-- Opening Marker --

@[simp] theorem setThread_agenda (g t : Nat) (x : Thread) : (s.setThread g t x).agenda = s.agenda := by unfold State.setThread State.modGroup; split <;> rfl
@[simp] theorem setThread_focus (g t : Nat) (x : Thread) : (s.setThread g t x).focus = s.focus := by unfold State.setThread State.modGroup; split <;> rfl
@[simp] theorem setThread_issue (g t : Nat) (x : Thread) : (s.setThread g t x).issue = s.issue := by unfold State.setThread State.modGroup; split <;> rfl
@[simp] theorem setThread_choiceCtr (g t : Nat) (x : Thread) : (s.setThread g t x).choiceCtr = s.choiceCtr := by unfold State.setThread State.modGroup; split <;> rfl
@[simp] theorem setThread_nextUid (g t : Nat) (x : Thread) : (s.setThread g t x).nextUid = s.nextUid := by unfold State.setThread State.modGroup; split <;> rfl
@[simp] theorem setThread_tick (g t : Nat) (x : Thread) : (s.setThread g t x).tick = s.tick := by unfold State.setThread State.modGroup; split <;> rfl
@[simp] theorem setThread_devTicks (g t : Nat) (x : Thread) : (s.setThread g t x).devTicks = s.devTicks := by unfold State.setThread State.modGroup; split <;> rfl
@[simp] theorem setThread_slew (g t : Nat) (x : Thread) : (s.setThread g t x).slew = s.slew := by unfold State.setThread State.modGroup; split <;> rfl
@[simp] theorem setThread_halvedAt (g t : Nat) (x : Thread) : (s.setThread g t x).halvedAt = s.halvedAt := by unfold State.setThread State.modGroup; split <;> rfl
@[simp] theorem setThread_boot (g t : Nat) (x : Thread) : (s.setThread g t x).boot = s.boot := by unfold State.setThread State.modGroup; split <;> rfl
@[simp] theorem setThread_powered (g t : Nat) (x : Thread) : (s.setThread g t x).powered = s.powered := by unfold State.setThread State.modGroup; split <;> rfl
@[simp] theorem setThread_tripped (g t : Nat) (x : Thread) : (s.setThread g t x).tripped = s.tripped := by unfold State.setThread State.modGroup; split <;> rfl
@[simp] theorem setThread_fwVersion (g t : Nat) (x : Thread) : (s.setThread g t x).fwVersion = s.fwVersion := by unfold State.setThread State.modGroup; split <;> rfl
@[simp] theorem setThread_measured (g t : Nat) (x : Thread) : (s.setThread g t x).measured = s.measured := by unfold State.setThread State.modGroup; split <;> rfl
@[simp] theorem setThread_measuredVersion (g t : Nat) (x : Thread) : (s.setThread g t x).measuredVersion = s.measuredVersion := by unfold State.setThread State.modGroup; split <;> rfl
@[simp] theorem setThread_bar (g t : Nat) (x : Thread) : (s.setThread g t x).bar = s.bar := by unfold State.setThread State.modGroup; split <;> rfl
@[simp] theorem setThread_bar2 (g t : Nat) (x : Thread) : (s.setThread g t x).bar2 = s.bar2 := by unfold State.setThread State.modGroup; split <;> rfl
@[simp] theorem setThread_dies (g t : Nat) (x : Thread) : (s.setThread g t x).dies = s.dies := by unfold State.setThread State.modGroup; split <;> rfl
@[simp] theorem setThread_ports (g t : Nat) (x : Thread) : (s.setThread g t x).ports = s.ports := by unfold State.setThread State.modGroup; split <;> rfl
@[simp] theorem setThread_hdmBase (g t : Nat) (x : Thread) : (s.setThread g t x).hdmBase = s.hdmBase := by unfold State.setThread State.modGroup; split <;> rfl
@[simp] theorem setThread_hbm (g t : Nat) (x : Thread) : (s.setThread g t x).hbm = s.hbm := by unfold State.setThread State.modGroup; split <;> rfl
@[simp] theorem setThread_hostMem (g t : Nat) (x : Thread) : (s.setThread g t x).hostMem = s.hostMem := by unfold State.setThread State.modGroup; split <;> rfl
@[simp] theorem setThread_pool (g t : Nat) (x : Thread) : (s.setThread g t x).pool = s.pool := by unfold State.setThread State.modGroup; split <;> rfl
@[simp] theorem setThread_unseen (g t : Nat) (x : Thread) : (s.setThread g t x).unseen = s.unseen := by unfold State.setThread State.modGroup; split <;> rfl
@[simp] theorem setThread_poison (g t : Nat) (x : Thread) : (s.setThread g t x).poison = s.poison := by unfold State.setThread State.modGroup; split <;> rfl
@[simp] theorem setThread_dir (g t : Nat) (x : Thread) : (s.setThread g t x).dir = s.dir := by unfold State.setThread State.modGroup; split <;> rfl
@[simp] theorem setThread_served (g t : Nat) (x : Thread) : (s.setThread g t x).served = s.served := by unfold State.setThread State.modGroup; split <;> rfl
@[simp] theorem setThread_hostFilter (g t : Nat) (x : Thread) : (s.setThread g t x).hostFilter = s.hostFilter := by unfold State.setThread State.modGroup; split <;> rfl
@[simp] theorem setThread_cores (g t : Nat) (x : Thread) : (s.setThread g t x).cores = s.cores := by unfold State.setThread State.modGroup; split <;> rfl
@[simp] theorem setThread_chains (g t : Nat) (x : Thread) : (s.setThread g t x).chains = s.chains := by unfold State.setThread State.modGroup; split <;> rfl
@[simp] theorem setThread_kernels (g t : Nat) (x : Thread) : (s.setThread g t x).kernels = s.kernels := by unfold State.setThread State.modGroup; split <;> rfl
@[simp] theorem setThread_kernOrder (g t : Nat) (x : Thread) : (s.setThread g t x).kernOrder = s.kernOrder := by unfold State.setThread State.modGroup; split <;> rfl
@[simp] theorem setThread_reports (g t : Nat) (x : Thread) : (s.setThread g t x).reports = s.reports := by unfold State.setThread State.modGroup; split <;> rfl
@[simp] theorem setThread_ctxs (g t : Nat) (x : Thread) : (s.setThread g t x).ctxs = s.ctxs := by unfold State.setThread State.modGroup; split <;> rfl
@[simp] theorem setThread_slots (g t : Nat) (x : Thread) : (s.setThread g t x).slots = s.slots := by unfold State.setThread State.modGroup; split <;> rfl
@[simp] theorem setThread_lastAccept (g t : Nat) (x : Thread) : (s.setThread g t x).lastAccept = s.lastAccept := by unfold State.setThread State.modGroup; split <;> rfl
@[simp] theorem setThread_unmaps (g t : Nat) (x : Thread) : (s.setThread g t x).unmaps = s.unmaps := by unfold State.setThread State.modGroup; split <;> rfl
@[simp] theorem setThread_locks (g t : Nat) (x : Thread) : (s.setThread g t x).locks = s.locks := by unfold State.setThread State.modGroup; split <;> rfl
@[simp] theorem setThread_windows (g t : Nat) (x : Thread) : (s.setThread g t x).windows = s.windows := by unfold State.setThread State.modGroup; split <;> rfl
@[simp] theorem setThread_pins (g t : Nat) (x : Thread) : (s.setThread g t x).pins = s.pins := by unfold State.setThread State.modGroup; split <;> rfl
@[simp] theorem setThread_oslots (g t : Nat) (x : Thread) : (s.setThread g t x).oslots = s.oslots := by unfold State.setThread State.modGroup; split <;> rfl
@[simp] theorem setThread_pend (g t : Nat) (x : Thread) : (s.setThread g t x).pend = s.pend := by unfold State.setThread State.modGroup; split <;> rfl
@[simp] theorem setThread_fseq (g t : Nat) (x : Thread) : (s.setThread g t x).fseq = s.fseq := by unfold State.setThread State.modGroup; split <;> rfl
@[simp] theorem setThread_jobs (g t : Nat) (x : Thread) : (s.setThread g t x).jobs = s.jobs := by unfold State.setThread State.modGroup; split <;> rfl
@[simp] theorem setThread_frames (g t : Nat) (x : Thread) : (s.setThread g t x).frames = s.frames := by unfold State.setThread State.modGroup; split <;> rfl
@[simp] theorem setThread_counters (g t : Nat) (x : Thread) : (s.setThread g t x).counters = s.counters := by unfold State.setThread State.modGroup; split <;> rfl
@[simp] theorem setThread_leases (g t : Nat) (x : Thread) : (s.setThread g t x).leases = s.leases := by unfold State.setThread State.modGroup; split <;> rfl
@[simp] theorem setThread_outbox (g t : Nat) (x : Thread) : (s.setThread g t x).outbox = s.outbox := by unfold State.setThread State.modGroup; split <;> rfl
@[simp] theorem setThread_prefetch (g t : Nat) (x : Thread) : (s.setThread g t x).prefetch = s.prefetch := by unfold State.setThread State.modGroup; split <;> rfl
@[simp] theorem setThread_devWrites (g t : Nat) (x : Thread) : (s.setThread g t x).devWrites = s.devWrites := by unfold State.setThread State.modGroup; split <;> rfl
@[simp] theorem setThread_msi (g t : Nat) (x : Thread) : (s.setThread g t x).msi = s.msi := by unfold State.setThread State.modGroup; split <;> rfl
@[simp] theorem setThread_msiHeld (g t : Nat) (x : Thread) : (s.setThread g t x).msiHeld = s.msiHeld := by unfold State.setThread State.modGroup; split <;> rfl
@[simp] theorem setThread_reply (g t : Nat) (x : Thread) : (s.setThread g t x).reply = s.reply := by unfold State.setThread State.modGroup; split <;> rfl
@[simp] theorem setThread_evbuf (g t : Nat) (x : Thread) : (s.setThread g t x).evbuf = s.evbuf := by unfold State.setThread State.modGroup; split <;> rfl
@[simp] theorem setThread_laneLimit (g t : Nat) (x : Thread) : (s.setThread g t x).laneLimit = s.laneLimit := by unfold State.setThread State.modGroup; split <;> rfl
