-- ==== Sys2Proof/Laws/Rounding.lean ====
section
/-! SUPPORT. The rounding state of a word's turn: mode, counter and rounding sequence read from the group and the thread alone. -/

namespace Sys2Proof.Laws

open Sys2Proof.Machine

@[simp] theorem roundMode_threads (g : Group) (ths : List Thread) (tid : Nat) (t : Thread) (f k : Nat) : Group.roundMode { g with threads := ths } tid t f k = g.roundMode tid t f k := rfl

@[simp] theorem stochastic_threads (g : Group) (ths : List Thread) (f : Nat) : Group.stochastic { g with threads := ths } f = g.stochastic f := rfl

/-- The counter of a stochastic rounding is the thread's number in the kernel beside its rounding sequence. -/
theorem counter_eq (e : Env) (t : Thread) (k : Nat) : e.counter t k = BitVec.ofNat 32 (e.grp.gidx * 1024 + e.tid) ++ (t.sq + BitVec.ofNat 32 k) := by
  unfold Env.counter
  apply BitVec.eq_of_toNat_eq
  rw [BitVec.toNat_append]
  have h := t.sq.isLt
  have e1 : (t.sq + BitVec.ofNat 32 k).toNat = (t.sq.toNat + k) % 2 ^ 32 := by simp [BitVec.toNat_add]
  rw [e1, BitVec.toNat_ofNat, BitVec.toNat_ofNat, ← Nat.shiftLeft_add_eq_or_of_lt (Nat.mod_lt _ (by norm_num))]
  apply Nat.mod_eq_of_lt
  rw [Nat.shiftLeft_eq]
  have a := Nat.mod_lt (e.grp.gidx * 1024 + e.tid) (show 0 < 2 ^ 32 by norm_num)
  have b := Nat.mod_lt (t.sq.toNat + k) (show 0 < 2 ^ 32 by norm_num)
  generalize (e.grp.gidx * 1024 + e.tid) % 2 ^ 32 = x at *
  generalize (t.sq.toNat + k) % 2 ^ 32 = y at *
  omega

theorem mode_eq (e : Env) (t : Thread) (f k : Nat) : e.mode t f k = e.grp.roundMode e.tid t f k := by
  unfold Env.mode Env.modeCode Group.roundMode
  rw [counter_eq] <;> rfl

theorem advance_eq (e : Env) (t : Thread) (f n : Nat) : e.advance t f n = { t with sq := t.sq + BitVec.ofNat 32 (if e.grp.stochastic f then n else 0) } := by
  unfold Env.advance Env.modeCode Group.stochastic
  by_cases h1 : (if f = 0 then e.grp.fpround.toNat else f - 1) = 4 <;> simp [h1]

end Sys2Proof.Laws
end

-- Closing Marker --

## [Required action]
Locate the lines above that hold the word "apply". Show every one of them.

## [Reply]
  apply BitVec.eq_of_toNat_eq
  apply Nat.mod_eq_of_lt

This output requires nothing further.